Stream in Missouri, United States

Huzzah Creek (/ˈhuːzɑː/ HOO-zah) is a 35.8 mi clear-flowing stream in the southern part of the U.S. state of Missouri. According to the information in the Ramsay Place Names File at the University of Missouri, the creek's name "is evidently derived from" Huzzaus, one of the early French versions of the name of the Osage people.

The Huzzah's headwaters are in the Mark Twain National Forest in northern Reynolds County. It flows northward through the Missouri Ozarks, roughly paralleling the course of Courtois Creek to its east, until it enters the Meramec River shortly after passing under the Crawford County Highway E bridge. Along its course it flows through the Dillard Mill State Historic Site and, near its confluence with the Meramec, the 6225 acre Huzzah Conservation Area.

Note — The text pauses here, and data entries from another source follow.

/-- Registers that a device reset leaves: counters of the media and, at rung 3, of the Fault collector (R528, R569). -/
def keptRegs (power : Bool) : List Nat := ftlCounters ++ (if power then [] else (List.range 5).map (fun i => 0xF0020 + 4 * i))

/-- What outlives a device reset (R584, R597), or a loss of power: the configuration store, the recorder, media and what NAND holds, the
RTC, firmware regions, and at rung 3 the fault history. -/
def Dev.reborn (d : Dev) (power : Bool) : Dev :=
  let up := d.on F.GLB_BOOT_STS_READY
  let f := d.ftl
  { grade := d.grade, store := d.store, nand := d.nand, img := d.img, freeCtr := d.freeCtr, out := d.out
    regs := (keptRegs power).foldl (fun (t : Tab Word) o => match d.regs.find o with | some w => Tab.put t o w | none => t) d.store
    glb := { phase := d.glb.phase, cause := d.glb.cause, resetN := d.glb.resetN, perstN := d.glb.perstN, pwrFailN := d.glb.pwrFailN
             halts := if power then 0 else d.glb.halts, haltCode := d.glb.haltCode, temp := d.glb.temp, tempMin := d.glb.tempMin, tempMax := d.glb.tempMax, holdRecAt := d.glb.holdRecAt
             roleWas := if up then d.role else d.glb.roleWas
             fltBefore := if power then 0 else if up then F.FLT_STS_HIST_FILL.put (d.word 0xF0004) d.flt.hist.length else d.glb.fltBefore }
    tim := { rtcValid := d.tim.rtcValid, rtcNs := d.tim.rtcNs, rtcSet := d.tim.rtcSet, rateStored := d.tim.rateStored }
    evr := { recs := d.evr.recs, optime := d.evr.saved, bands := d.evr.bands, saved := d.evr.saved, powerCycles := d.evr.powerCycles, lost := d.evr.lost
             nearPosted := d.evr.nearPosted, fullPosted := d.evr.fullPosted }
    flt := if power then {} else { hist := d.flt.hist, recAt := d.flt.recAt, fatals := d.flt.fatals }
    ctx := { shortLast := d.ctx.shortLast, seed := d.ctx.seed }
    tar := { prevCheck := d.tar.prevCheck, fwUpdates := d.tar.fwUpdates, defaultBooked := d.tar.defaultBooked }
    par := { wasStroke := d.par.wasStroke, epoch := d.par.epoch, peerSerial := d.par.peerSerial, cycle := d.par.cycle
             claimInRaw := d.par.claimInRaw, claimInOld := d.par.claimInRaw }
    ftl := { f with state := 3, readOnly := f.readOnly || decide (f.state = 2), fmtNow := f.fmtPend, fmtPend := false, notMounted := false
                    parts := [], keyLost := false, idMismatch := false, commitSlow := false, gcActive := false, copies := [], drain := []
                    drainSeq := 0, billRunning := false, snapRunning := false }
    fl := { key := d.fl.key, dseq := d.fl.dseq, held := d.fl.held, conflictAt := d.fl.conflictAt, link := { epoch := d.fl.link.epoch } }
    upd := { run := d.upd.run, weigh := d.upd.weigh, signer := d.upd.signer, version := d.upd.version, cfgFmt := d.upd.cfgFmt
             st := if d.upd.st = 4 ∧ d.upd.hstep = 5 then 4 else 0, hstep := d.upd.hstep, target := d.upd.target, resetAt := d.upd.resetAt.map (fun _ => 0), mark := d.upd.mark
             kept := if power then none else d.upd.kept, otherReset := d.upd.otherReset
             failSeen := d.upd.failSeen || (power && d.upd.mark.isSome), fresh := d.upd.fresh, paused := d.upd.paused } }
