-- ==== Sys2Proof/Machine/FieldLink.lean ====
section
/-! DEFINITION. Sys2Proof/Machine/FieldLink.lean: the field link: frames and records received, muster, orders, held records and their
timers (R36, R111, R113, R121, R160, R161, R442, R484 to R495, R548). -/

namespace Sys2Proof.Machine

/-! ## Frames (R485 to R488) -/

/-- A frame of the direction, version, length and field device that this end takes, in the encapsulation of MODE (R484, R485). -/
def Dev.flHeadOk (d : Dev) (udp : Bool) (f : FlFrame) : Bool :=
  decide (d.fl.mode = if udp then 2 else 1) && f.ver = 1 && f.lenOk && f.up == d.isHead
    && (if d.isField then f.fdx = d.ownFdx else d.fdxOn f.fdx)

/-- The records of a keyless frame are the ones it may carry (R486). -/
def keylessOk (f : FlFrame) : Bool := match f.recs with
  | [.helloK _ _] => f.up
  | [.keyWrap _ _] => !f.up
  | _ => false

/-- Records go to their commands; those of unknown type are skipped (R488). -/
def Dev.flDeliver (d : Dev) (p rx : Nat) (f : FlFrame) : Dev :=
  let known := f.recs.filter (fun r => match r with | .unknown _ => false | _ => true)
  { d with fl := { d.fl with inbox := d.fl.inbox ++ known.map (fun r => (f.fdx, p, rx, r)) } }

/-- A keyed frame: its tag, then its SEQ (R486, R487). -/
def Dev.flKeyed (d : Dev) (p rx src : Nat) (f : FlFrame) : Dev :=
  if d.flKey f.fdx ≠ some f.key || f.recs.any flKeyless then d.ethCount p 9
  else match (d.flEnd f.fdx).win.take f.epoch f.count with
    | none => d.ethCount p 10
    | some w =>
      let d1 := d.setFlEnd f.fdx { d.flEnd f.fdx with win := w, heardAt := d.tim.mono, mac := src }
      let d2 := if d1.isHead then d1.setFd f.fdx { d1.fd f.fdx with port := p, heardS := d1.nowS } else d1
      d2.flDeliver p rx f

/-- KEYWRAP and WELCOME that wait go out while the second's 64 last (R493), with fuel. -/
def Dev.musterSend : Nat → Dev → Dev
  | 0, d => d
  | n + 1, d =>
    let sec := d.tim.mono / 500000000
    let sent := if d.fl.musterSec = sec then d.fl.musterSent else 0
    match d.fl.muster with
    | [] => d
    | (fdx, p, r) :: t =>
      if 64 ≤ sent then d
      else
        let d1 : Dev := { d with fl := { d.fl with muster := t, musterSec := sec, musterSent := sent + 1 } }
        let d2 := d1.flSendOn p fdx r
        let x := d2.fd fdx
        let d3 := match r with
          | .keyWrap _ _ => (d2.setFd fdx { x with st := if x.st = 2 then 2 else 1 }).bump F.FL_KEYWRAP
          | _ => (d2.setFd fdx { x with st := 2, timeDue := if x.st = 2 then x.timeDue else d2.tim.mono + d2.rd F.TIM_FL_CFG_PERIOD * 500000000 }).stepFEnd
        Dev.musterSend n d3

The creek is popular for camping, canoeing, kayaking, and rafting. It is surrounded by limestone bluffs and stands of native pine, oak, and hickory trees; and at normal water levels it has no sections of difficulty greater than grades I and II. The St. Louis Riverfront Times cited the creek as the "Best River for Float Trips" in 2011.